**Required work:** Return, word for word, the lines of the listing below from the one with "(g.landings.filter (fun d" through the one with "counts (03 R62). -/", and no other lines.

**Input material:**
[Start of Attachment]

-- ==== Sys2Proof/Machine/Ops.lean ====
section
/-! DEFINITION. The named operations over the group in focus: registers, masks, tags, landings, flags and events,
release and acquire, the join of a lane call, taking a trap and returning from one, halting, waiting. -/

namespace Sys2Proof.Machine

open Host

/-- Why an instruction does not retire: it traps, it waits, or its group is suspended by a translation fault. -/
inductive Stop where
  | trap (req : TrapReq)
  | wait (w : Wait)
  | suspend (req : TrapReq)                 -- the trap 0x04 that a refusal to map delivers
  deriving DecidableEq, Repr

/-- An outcome of a step of this machine. -/
abbrev Out := Outcome State Fault Refusal

/-! ### Scalar registers (01 R12, R13) -/

/-- The number under which an uncorrectable error of a scalar register is listed, after those of the V registers and the
tile words. -/
def scalarBad (r : Nat) : Nat := 32768 + r

/-- A scalar register as the scalar stream reads it: S0 is zero, and so is one with an uncorrectable error (02 R50). -/
def readS (s : State) (r : Nat) : W64 :=
  if r = 0 || s.g.poison.contains (scalarBad r) then 0 else mapGet 0 r s.g.sregs

/-- A scalar register written by the scalar stream: a write to S0 is discarded. -/
def writeS (s : State) (r : Nat) (v : W64) : State :=
  if r = 0 then s else { s with g := { s.g with
    sregs := mapSet 0 r v s.g.sregs
    poison := s.g.poison.filter (· != scalarBad r) } }

/-- The lanes of the split that a lane belongs to. -/
def splitOf (g : Group) (l : Nat) : W32 :=
  (((g.splits ++ g.overflow).find? (fun x => x.state != .empty && x.mask.getLsbD l)).map (·.mask)).getD 0

/-- The values that a lane instruction may read in a scalar register (01 R13): the snapshot taken at LCALL; or the latest
value that the call wrote to one of S768 to S1023, with those that writes not ordered with it gave. -/
def laneValues (g : Group) (r : Nat) : List W64 :=
  if r = 0 || g.poison.contains (scalarBad r) then [0] else
  match g.call with
  | none => [mapGet 0 r g.sregs]
  | some c =>
    match (c.written.filter (fun p => p.key == r)).map (fun p => p.value.zeroExtend 64) with
    | [] => [mapGet 0 r c.snap]
    | vs => vs

/-- A scalar register as a lane instruction reads it. -/
def laneReadS (s : State) (r : Nat) : W64 :=
  let vs := laneValues s.g r
  vs.getD (choose s (freeKey 11 r) vs.length) 0

/-- A lane write to one of S768 to S1023 by a split: 32 bits, seen by the call at once and by the scalar stream after the
join. The writes that came before it in order are gone; those of splits not yet rejoined stay beside it (01 R13). -/
def laneWriteS (g : Group) (r : Nat) (v : W32) (split : W32) : Group :=
  match g.call with
  | none => { g with sregs := mapSet 0 r (v.zeroExtend 64) g.sregs }
  | some c => { g with
      call := some { c with
        written := ⟨r, v, split⟩ :: c.written.filter (fun p => p.key != r || p.lanes &&& split == 0) }
      poison := g.poison.filter (· != scalarBad r) }

/-! ### Masks, vector registers, tiles (01 R14 to R17) -/

/-- A mask register: K0 is all ones. -/
def readK (g : Group) (k : Nat) : W32 := if k = 0 then BitVec.allOnes 32 else mapGet 0 k g.kregs

/-- A mask register written: a write to K0 is discarded. -/
def writeK (g : Group) (k : Nat) (v : W32) : Group :=
  if k = 0 then g else { g with kregs := mapSet 0 k v g.kregs }

/-- One lane of a vector register. -/
def readV (g : Group) (r l : Nat) : W32 := mapGet 0 (r * 32 + l) g.vregs

/-- Whether a lane's split is not the whole lane call. -/
def divided (g : Group) (l : Nat) : Bool :=
  (g.splits ++ g.overflow).any (fun x => x.state != .empty && !x.mask.getLsbD l)

/-- What a call remembers when an element of a lane is about to be written: under divided splits the value it held, which
the other splits may still read (07 R121); of a VINS by another split nothing any more. -/
def notePast (g : Group) (k l : Nat) (c : LaneCall) : LaneCall :=
  { c with
    past := if divided g l then ⟨k, mapGet 0 k g.vregs, splitOf g l⟩ :: c.past else c.past
    stale := c.stale.filter (fun p => p.key != k) }

/-- One lane of a vector register written. -/
def writeV (g : Group) (r l : Nat) (v : W32) : Group :=
  { g with
    vregs := mapSet 0 (r * 32 + l) v g.vregs
    poison := g.poison.filter (· != r * 32 + l)
    call := g.call.map (notePast g (r * 32 + l) l) }

/-- A vector register's format tag. -/
def tagV (g : Group) (r : Nat) : BitVec 4 := mapGet 0 r g.vtags

/-- A vector register's format tag set. -/
def setTagV (g : Group) (r : Nat) (t : BitVec 4) : Group := { g with vtags := mapSet 0 r t g.vtags }

/-- A vector register written in some lanes, with its tag (01 R16). -/
def writeReg (g : Group) (r : Nat) (t : BitVec 4) (vals : List (Nat × W32)) : Group :=
  setTagV (vals.foldl (fun acc p => writeV acc r p.1 p.2) g) r t

/-- Whether the group holds the block of a vector register (01 R14). -/
def heldV (g : Group) (r : Nat) : Bool := r / 128 ≤ g.blocks

/-- The key of a tile word. -/
def tileKey (t row col : Nat) : Nat := (t * 32 + row) * 128 + col

/-- A word of a tile. -/
def readT (g : Group) (t row col : Nat) : W32 := mapGet 0 (tileKey t row col) g.tregs

/-- The number under which an uncorrectable error of a tile word is listed, after those of the V registers. -/
def tileBad (t row col : Nat) : Nat := 16384 + tileKey t row col

/-- A word of a tile written. -/
def writeT (g : Group) (t row col : Nat) (v : W32) : Group :=
  { g with
    tregs := mapSet 0 (tileKey t row col) v g.tregs
    poison := g.poison.filter (· != tileBad t row col) }

/-- A tile's format tag. -/
def tagT (g : Group) (t : Nat) : BitVec 4 := mapGet 0 t g.ttags

/-- A tile's format tag set. -/
def setTagT (g : Group) (t : Nat) (v : BitVec 4) : Group := { g with ttags := mapSet 0 t v g.ttags }

/-- A handle's state: H0 is never pending. -/
def readH (g : Group) (h : Nat) : HandleState := if h = 0 then .free else mapGet .free h g.handles

/-- A handle's state set. -/
def writeH (g : Group) (h : Nat) (v : HandleState) : Group :=
  if h = 0 then g else { g with handles := mapSet .free h v g.handles }

/-- An engine counter. -/
def counterOf (g : Group) (cls : Nat) : Nat := mapGet 0 cls g.counters

/-- A class error latch: code 0 for none. -/
def latchOf (g : Group) (cls : Nat) : BitVec 8 × W64 := mapGet (0, 0) cls g.latches

/-- A class error latch set unless it already holds an earlier failure (06 R109). -/
def setLatch (g : Group) (cls : Nat) (code : BitVec 8) (addr : W64) : Group :=
  if (latchOf g cls).1 = 0 then { g with latches := mapSet (0, 0) cls (code, addr) g.latches } else g

/-! ### Landings (03 R62) -/

/-- A result in a register key: a V register with its tag; for the code of one of S768 to S1023 the value of the
highest lane (07 R119). Values rise by lane; `split` gives the split that wrote a lane's. -/
def writeKeyBy (split : Nat → W32) (g : Group) (r : Nat) (t : BitVec 4) (vals : List (Nat × W32)) : Group :=
  if r < 512 then writeReg g r t vals
  else match vals.getLast? with
    | some p => laneWriteS g (r - 0x400) p.2 (split p.1)
    | none => g

/-- A result written by the split to which its lanes belong now. -/
def writeKey (g : Group) (r : Nat) (t : BitVec 4) (vals : List (Nat × W32)) : Group := writeKeyBy (splitOf g) g r t vals

/-- The result of a landing in its registers, as written by the split that issued it, with the elements that an uncorrectable
error has struck on the way (01 R13; 02 R50); the entry that waited for it becomes READY (08 R148). -/
def applyLanding (g : Group) (d : Landing) : Group :=
  let g := d.writes.foldl (fun acc w => writeKeyBy (fun _ => d.lanes) acc w.1 w.2.1 w.2.2) g
  let g := if d.bad.isEmpty then g else { g with poison := d.bad ++ g.poison }
  if d.wakes then
    let wake (x : Split) : Split := if x.state = .waiting && x.mask == d.lanes then { x with state := .ready } else x
    { g with splits := g.splits.map wake, overflow := g.overflow.map wake }
  else g

/-- Whether a result has landed and every window over it has been counted down. -/
def Landing.spent (d : Landing) : Bool := d.landed && d.left.all (fun p => p.2 ≤ 1)

/-- Whether a landing covers a register. -/
def Landing.covers (d : Landing) (r : Nat) : Bool := d.writes.any (fun w => w.1 == r)

/-- The results that satisfy `p` landed, oldest first; their windows stay open. -/
def landWhere (g : Group) (p : Landing → Bool) : Group :=
  let now (d : Landing) : Bool := !d.landed && p d
  let rest := (g.landings.map (fun d => if now d then { d with landed := true } else d)).filter (fun d => !d.spent)
  (g.landings.filter now).foldl applyLanding { g with landings := rest }

/-- Every outstanding result landed and every window closed (03 R62). -/
def landAll (g : Group) : Group :=
  (g.landings.filter (fun d => !d.landed)).foldl applyLanding { g with landings := [] }

/-- The largest of a landing's counts among the lanes of a mask. -/
def Landing.most (d : Landing) (mask : W32) : Nat := (lanesOf mask).foldl (fun n l => max n (mapGet 0 l d.left)) 0

/-- The instructions left in a landing's window for a split: none when the window is not the split's. -/
def Landing.window (d : Landing) (mask : W32) : Option Nat :=
  match d.most mask with
  | 0 => none
  | n + 1 => some n

/-- The window that an instruction of a split opens over its result. -/
def openWindow (mask : W32) (n : Nat) : SMap Nat := (lanesOf mask).map (fun l => (l, n + 1))

/-- Splits rejoined: the rejoined split keeps the largest of the remaining counts (03 R62). -/
def joinWindows (g : Group) (mask : W32) : Group :=
  let join (d : Landing) : Landing :=
    if d.most mask = 0 then d
    else { d with left := (lanesOf mask).foldl (fun m l => mapSet 0 l (d.most mask) m) d.left }
  { g with landings := g.landings.map join }

/-- A register about to be read by a split: past its window the read waits for the result; inside the window, and in
another split, either value is read (03 R62). The flag says whether the read was inside a window. The registers of one
result (VDEC, GBOX, GTRI write several) land together, which the manual does not say of them (DESIGN CHOICE). -/
def readTouch (s : State) (mask : W32) (r : Nat) : State × Bool :=
  let inside := s.g.landings.any (fun d => d.covers r && (match d.window mask with | some (_ + 1) => true | _ => false))
  let both := choose s (freeKey 1 r) 2 = 1
  ({ s with g := landWhere s.g (fun d => d.covers r && (both || d.window mask == some 0)) }, inside)

/-- A register about to be written: earlier results for it land first, so that the later write stands (03 R62). -/
def writeTouch (g : Group) (r : Nat) : Group := landWhere g (fun d => d.covers r)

[End of Attachment]

**Response:**
  (g.landings.filter (fun d => !d.landed)).foldl applyLanding { g with landings := [] }

/-- The largest of a landing's counts among the lanes of a mask. -/
def Landing.most (d : Landing) (mask : W32) : Nat := (lanesOf mask).foldl (fun n l => max n (mapGet 0 l d.left)) 0

/-- The instructions left in a landing's window for a split: none when the window is not the split's. -/
def Landing.window (d : Landing) (mask : W32) : Option Nat :=
  match d.most mask with
  | 0 => none
  | n + 1 => some n

/-- The window that an instruction of a split opens over its result. -/
def openWindow (mask : W32) (n : Nat) : SMap Nat := (lanesOf mask).map (fun l => (l, n + 1))

/-- Splits rejoined: the rejoined split keeps the largest of the remaining counts (03 R62). -/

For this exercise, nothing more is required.